Eddy : Pas du tout non, c’était plutôt « Où est-ce qu’on va diner ce soir ? (...) » (...)
- Prochainement vous allez jouer Un singe en hiver au théâtre. Après Le temps des cerises, en 2008, avec Cécile de France, vous aviez dit que le théâtre n’était pas votre « truc »…
Eddy : Ça ne l’est toujours pas! Mais je me suis piégé tout seul ! (...)
- Vous aviez coproduit la série Chez Maupassant sur France 2 (...). Vous n’arrêtez pas en somme ! Avez-vous peur du vide ?
Eddy : Du vide, non, mais de m’emmerder, oui !(...)
- Vous avez un petit-fils de vingt ans. (...) Comment vous appelle-t-il ?
Eddy : (Il grimace) Papy ! Ça ne me plait pas du tout ! Mais il continue, je crois qu’il le fait exprès ! (Il rit)

     Eddy et sa femme Muriel : « Je suis un pessimiste heureux. »
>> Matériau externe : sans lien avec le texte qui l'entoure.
-- ==== Sys2Proof/Laws/KeptMotion.lean ====
section
/-! SUPPORT. What the operations of Motion.lean keep. -/

namespace Sys2Proof.Machine

set_option Elab.async false
set_option linter.unusedTactic false
set_option linter.unreachableTactic false

variable {q : List Instr} {o : List Out}

@[simp] theorem State.catchPulses_kept {s : State} (n : ℕ) (h : Kept q o s) : Kept q o (State.catchPulses s n) := by simp +contextual (maxDischargeDepth := 200) [State.catchPulses, *]

@[simp] theorem State.searchPulses_kept {s : State} (n : ℕ) (h : Kept q o s) : Kept q o (State.searchPulses s n) := by simp +contextual (maxDischargeDepth := 200) [State.searchPulses, *]

@[simp] theorem State.drvBegin_kept {s : State} (n : ℕ) (fwd : Bool) (h : Kept q o s) : Kept q o (State.drvBegin s n fwd) := by simp +contextual (maxDischargeDepth := 200) [State.drvBegin, *]

@[simp] theorem State.segRead_kept {s : State} (m : ℕ) (k : ℕ) (h : Kept q o s) : Kept q o (State.segRead s m k) := by simp +contextual (maxDischargeDepth := 200) [State.segRead, *]

@[simp] theorem State.motAsk_kept {s : State} (m : ℕ) (src : MotSrc) (c : MotCmd) (h : Kept q o s) : Kept q o (State.motAsk s m src c) := by simp +contextual (maxDischargeDepth := 200) [State.motAsk, *]

@[simp] theorem State.motBegin_kept {s : State} (m : ℕ) (j : Option Job) (h : Kept q o s) : Kept q o (State.motBegin s m j) := by simp +contextual (maxDischargeDepth := 200) [State.motBegin, *]

@[simp] theorem State.profileStart_kept {s : State} (m : ℕ) (first : ℕ) (j : Option Job) (h : Kept q o s) : Kept q o (State.profileStart s m first j) := by simp +contextual (maxDischargeDepth := 200) [State.profileStart, *]

@[simp] theorem State.moveStart_kept {s : State} (m : ℕ) (target : ℕ) (vmax : ℕ) (accel : ℕ) (j : Option Job) (h : Kept q o s) : Kept q o (State.moveStart s m target vmax accel j) := by simp +contextual (maxDischargeDepth := 200) [State.moveStart, *]

@[simp] theorem State.homeStart_kept {s : State} (m : ℕ) (h0 : Home) (j : Option Job) (h : Kept q o s) : Kept q o (State.homeStart s m h0 j) := by simp +contextual (maxDischargeDepth := 200) [State.homeStart, *]

@[simp] theorem motionRunEff_kept (n : ℕ) {s : State} (h : Kept q o s) : Kept q o (motionRunEff n s) := by
  unfold motionRunEff; (try dsimp only)
  repeat' first
    | with_reducible assumption
    | (intro _ _ _; with_reducible assumption)
    | (with_reducible apply kept_foldl; intro _ _ _)
    | with_reducible apply kept_ite
    | with_reducible apply State.complete_kept
    | with_reducible apply State.motAsk_kept
    | with_reducible apply State.withDesc_kept
    | split
    | intro _ _ _
    | (intro hw; simp [hw]; done)

@[simp] theorem motionMoveEff_kept (n : ℕ) {s : State} (h : Kept q o s) : Kept q o (motionMoveEff n s) := by
  unfold motionMoveEff; (try dsimp only)
  repeat' first
    | with_reducible assumption
    | (intro _ _ _; with_reducible assumption)
    | (with_reducible apply kept_foldl; intro _ _ _)
    | with_reducible apply kept_ite
    | with_reducible apply State.complete_kept
    | with_reducible apply State.motAsk_kept
    | with_reducible apply State.withDesc_kept
    | split
    | intro _ _ _
    | (intro hw; simp [hw]; done)

@[simp] theorem motionStopEff_kept (n : ℕ) {s : State} (h : Kept q o s) : Kept q o (motionStopEff n s) := by simp +contextual (maxDischargeDepth := 200) [motionStopEff, *]

@[simp] theorem motionStopTimeoutEff_kept (n : ℕ) {s : State} (h : Kept q o s) : Kept q o (motionStopTimeoutEff n s) := by unfold motionStopTimeoutEff; (try dsimp only); split <;> simp +contextual (maxDischargeDepth := 200) [*]

@[simp] theorem motionHomeEff_kept (n : ℕ) (level : Bool) {s : State} (h : Kept q o s) : Kept q o (motionHomeEff n level s) := by
  unfold motionHomeEff; (try dsimp only)
  repeat' first
    | with_reducible assumption
    | (intro _ _ _; with_reducible assumption)
    | (with_reducible apply kept_foldl; intro _ _ _)
    | with_reducible apply kept_ite
    | with_reducible apply State.complete_kept
    | with_reducible apply State.motAsk_kept
    | with_reducible apply State.withDesc_kept
    | split
    | intro _ _ _
    | (intro hw; simp [hw]; done)

@[simp] theorem State.homeFail_kept {s : State} (m : ℕ) (h : Kept q o s) : Kept q o (State.homeFail s m) := by unfold State.homeFail; (try dsimp only); split <;> simp +contextual (maxDischargeDepth := 200) [*]

@[simp] theorem homeTimeoutEff_kept (m : ℕ) {s : State} (h : Kept q o s) : Kept q o (homeTimeoutEff m s) := by unfold homeTimeoutEff; (try dsimp only); split <;> simp +contextual (maxDischargeDepth := 200) [*]

@[simp] theorem inposTimeoutEff_kept (m : ℕ) {s : State} (h : Kept q o s) : Kept q o (inposTimeoutEff m s) := by unfold inposTimeoutEff; (try dsimp only); split <;> simp +contextual (maxDischargeDepth := 200) [*]

@[simp] theorem State.motSet_kept {s : State} (m : ℕ) (p : ℕ) (v : ℤ) (h : Kept q o s) : Kept q o (State.motSet s m p v) := by simp +contextual (maxDischargeDepth := 200) [State.motSet, *]

@[simp] theorem State.motCompute_kept {s : State} (m : ℕ) (h : Kept q o s) : Kept q o (State.motCompute s m) := by unfold State.motCompute; (try dsimp only); split <;> simp +contextual (maxDischargeDepth := 200) [*]

@[simp] theorem State.motFollow_kept {s : State} (m : ℕ) (h : Kept q o s) : Kept q o (State.motFollow s m) := by simp +contextual (maxDischargeDepth := 200) [State.motFollow, *]

@[simp] theorem State.motAdvance_kept {s : State} (m : ℕ) (h : Kept q o s) : Kept q o (State.motAdvance s m) := by simp +contextual (maxDischargeDepth := 200) [State.motAdvance, *]

@[simp] theorem State.motLimit_kept {s : State} (m : ℕ) (h : Kept q o s) : Kept q o (State.motLimit s m) := by simp +contextual (maxDischargeDepth := 200) [State.motLimit, *]

@[simp] theorem State.motFrom_kept {s : State} (m : ℕ) (h : Kept q o s) : Kept q o (State.motFrom s m) := by simp +contextual (maxDischargeDepth := 200) [State.motFrom, *]

@[simp] theorem State.segBegin_kept {s : State} (m : ℕ) (k : ℕ) (h : Kept q o s) : Kept q o (State.segBegin s m k) := by simp +contextual (maxDischargeDepth := 200) [State.segBegin, *]

@[simp] theorem State.cruise_kept {s : State} (m : ℕ) (h : Kept q o s) : Kept q o (State.cruise s m) := by simp +contextual (maxDischargeDepth := 200) [State.cruise, *]

@[simp] theorem State.segZero_kept (m k : ℕ) {s : State} (h : Kept q o s) : Kept q o (State.segZero m k s) := by
  induction k generalizing s with
  | zero => simp +contextual (maxDischargeDepth := 200) [State.segZero, h]
  | succ k ih =>
    unfold State.segZero
    dsimp only
    split
    · exact h
    · split
      · simp +contextual (maxDischargeDepth := 200) [h]
      · exact ih (State.segBegin_kept _ _ h)

@[simp] theorem State.segEnd_kept {s : State} (m : ℕ) (h : Kept q o s) : Kept q o (State.segEnd s m) := by
  unfold State.segEnd; (try dsimp only)
  repeat' first
    | with_reducible assumption
    | (intro _ _ _; with_reducible assumption)
    | (with_reducible apply kept_foldl; intro _ _ _)
    | with_reducible apply kept_ite
    | with_reducible apply State.cruise_kept
    | with_reducible apply State.motIdle_kept
    | with_reducible apply State.segBegin_kept
    | with_reducible apply State.segZero_kept
    | with_reducible apply State.setMot_kept
    | split
    | intro _ _ _
    | (intro hw; simp [hw]; done)

@[simp] theorem State.moveEnd_kept {s : State} (m : ℕ) (h : Kept q o s) : Kept q o (State.moveEnd s m) := by
  unfold State.moveEnd; (try dsimp only)
  repeat' first
    | with_reducible assumption
    | (simp +contextual (maxDischargeDepth := 200) [*]; done)
    | split
    | (with_reducible apply kept_foldl; intro _ _ _)
    | (with_reducible apply kept_ite)
    | with_reducible apply State.complete_kept
    | with_reducible apply State.motIdle_kept
    | with_reducible apply State.setMot_kept

@[simp] theorem State.homeNext_kept {s : State} (m : ℕ) (h : Kept q o s) : Kept q o (State.homeNext s m) := by
  unfold State.homeNext; (try dsimp only)
  repeat' first
    | with_reducible assumption
    | (simp +contextual (maxDischargeDepth := 200) [*]; done)
    | split
    | (with_reducible apply kept_foldl; intro _ _ _)
    | (with_reducible apply kept_ite)
    | with_reducible apply State.complete_kept
    | with_reducible apply State.motFrom_kept
    | with_reducible apply State.motIdle_kept
    | with_reducible apply State.setMot_kept
    | with_reducible apply State.wr_kept

@[simp] theorem State.motBounds_kept {s : State} (m : ℕ) (h : Kept q o s) : Kept q o (State.motBounds s m) := by unfold State.motBounds; (try dsimp only); split <;> simp +contextual (maxDischargeDepth := 200) [*]

@[simp] theorem State.motShow_kept {s : State} (m : ℕ) (h : Kept q o s) : Kept q o (State.motShow s m) := by simp +contextual (maxDischargeDepth := 200) [State.motShow, *]

@[simp] theorem State.coilRefs_kept {s : State} (k : ℕ) (t0 : ℕ) (a : ℕ) (h : Kept q o s) : Kept q o (State.coilRefs s k t0 a) := by simp +contextual (maxDischargeDepth := 200) [State.coilRefs, *]

@[simp] theorem State.stpSample_kept {s : State} (k : ℕ) (h : Kept q o s) : Kept q o (State.stpSample s k) := by simp +contextual (maxDischargeDepth := 200) [State.stpSample, *]

@[simp] theorem motionSegLoadEff_kept (n : ℕ) (data : ReadRes) {s0 : State} (h : Kept q o s0) : Kept q o (motionSegLoadEff n data s0) := by
  refine State.withDesc_kept _ _ _ (fun j s h => ?_) h
  extract_lets first cnt
  split
  · simp +contextual (maxDischargeDepth := 200) [h]
  split
  · simp +contextual (maxDischargeDepth := 200) [h]
  · refine State.loadRead_kept _ _ _ _ _ _ _ _ ‹_› (fun bs s h => ?_) (fun s h => h) h
    extract_lets es
    split
    · simp +contextual (maxDischargeDepth := 200) [h]
    · split
      · simp +contextual (maxDischargeDepth := 200) [h]
      · refine State.loadDone_kept _ _ _ _ _ (kept_segs _ ?_ fun hw => wf_tputs _ _ hw)
        exact State.tableWrite_kept _ _ _ _ _ (fun w s h => kept_segs _ h fun hw => wf_tputs _ _ hw) h

end Sys2Proof.Machine
end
Les chansons de l'album Héros
[1] Le goût des larmes                                     [2] Les vrais héros
[3] Premiers printemps                                   [4] Pour tuer le temps
[5] La cour des grands                                    [6] J'veux qu'on m'aime
[7] T'es pas doué pour l'amour                       [8] Final cut
[9] T'es seul, tu stresses, t'es mal                    [10] Léo
[11] La complainte du phoque en Alaska

Autres références
[21] Chansons n°6, 3 et 9 de l'album Jambalaya (album 31 d'octobre 2006)
[22] Chansons n°5, 7 et 8 de l'album Jambalaya
[23] Chansons n°13, 1, 3 et 4 de l'album Come Back (album 33 d'octobre 2010)
[24] Chansons n°9, 10, 2, 8 et 12 de l'album Come Back
[31] "Héros" est son 34ème album, et même 35 ème si l'on compte l'album de compilation "Fan album" paru en 1984.